We have training data contains thousands of images of humpback whale flukes. Individual whales have been identified by researchers and given an Id. The problem we are going to solve is to predict the whale Id of images in the test set. What makes this such a challenge is that there are only a few examples for each of 3,000+ whale Ids. One relevant potential solution is training a model of CNN to identify thoes whale flukes. 

Additionally, the problem can be quantified as follow, for an arbitrary image of whale flukes $x$ (where $x$ is the form of point series), and the corresponding whale Id $y$, find out a model $f(x)$ that can map $x$ to a candidate Id $\hat y$.

The problem can be measured according to the precision at cutoff $k$.

The problem can be reproduced by checking the public datasets of whale flukes .

### Datasets and Inputs

There are two floers contaning training images and testing images separately, and one csv file to map the training data to the right Id.
- train - a folder containing 9850 training images of humpback whale flukes.
- test - a folder containing 15610 test images to predict the whale Id.
- train.csv - maps the training Image to the appropriate whale Id. Whales that are not predicted to have a label identified in the training data should be labeled as new_whale.

Each of the images including a humpback whale fluke, So appropriately identifying those image are related to solving the problem we described before.

The dataset can be obtained from kaggle website , or you can click [here]('https://www.kaggle.com/c/whale-categorization-playground/data').

The training dataset will be used to train our model, while the test dataset will be used to test our model and compute the MAP@5.

For the reason that the total size of datasets is over 700MB, so I will not upload the datasets with my submition.

### Solution Statement

A applicable solution to the problem is training a CNN model to predict the Ids. 

The solution can be quantified as follow: Train a model $f(x)$ using training data $x_{train}$, applying the trained model $f(x)$ on the test data $x_{test}$ to predict the condidate Id $\hat y$.

The solution can be measured by the precision at cutoff $k$.
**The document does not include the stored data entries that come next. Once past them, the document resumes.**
-- ==== Sys2Proof/Machine/RegTable.lean ====
section
/-! DEFINITION. The access codes, reset values and reserved encodings of every register field (R3, R5, R6), from the
field maps of the spec, as tables the register operations look fields up in. -/

namespace Sys2Proof.Machine

/-- The access codes of R3. -/
inductive Acc where
  | rw
  | ro
  | rc
  | w1s
  | w1c
  | wo
  | rws
  deriving DecidableEq, Repr

/-- One row of a field map: bits, access, reset value, and the reserved encodings as inclusive ranges (R6). -/
structure Fld where
  hi : Nat
  lo : Nat
  acc : Acc
  rst : Nat
  bad : List (Nat × Nat)
  deriving DecidableEq, Repr

/-- One kind of register: its offset in its space, its index ranges as (count, stride), outermost first, and its
fields. -/
structure RegRow where
  off : Nat
  dims : List (Nat × Nat)
  flds : List Fld
  deriving DecidableEq, Repr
The solution can be reproduced by reconstructe the same structure of CNN which are used in these project.

### Benchmark Model

[This link](https://www.kaggle.com/gimunu/data-augmentation-with-keras-into-cnn) provided one possible solution using a traditional CNN in keras,  which I would like to be taking into account as a benchmark model.

The workflow of the benchmark model is:

importing the data $\rightarrow$ One hot encoding on the labels $\rightarrow$ Image augmentation $\rightarrow$ Building and training model $\rightarrow$ Predictions on test samples 

It is a simple CNN model containing 8 layers. 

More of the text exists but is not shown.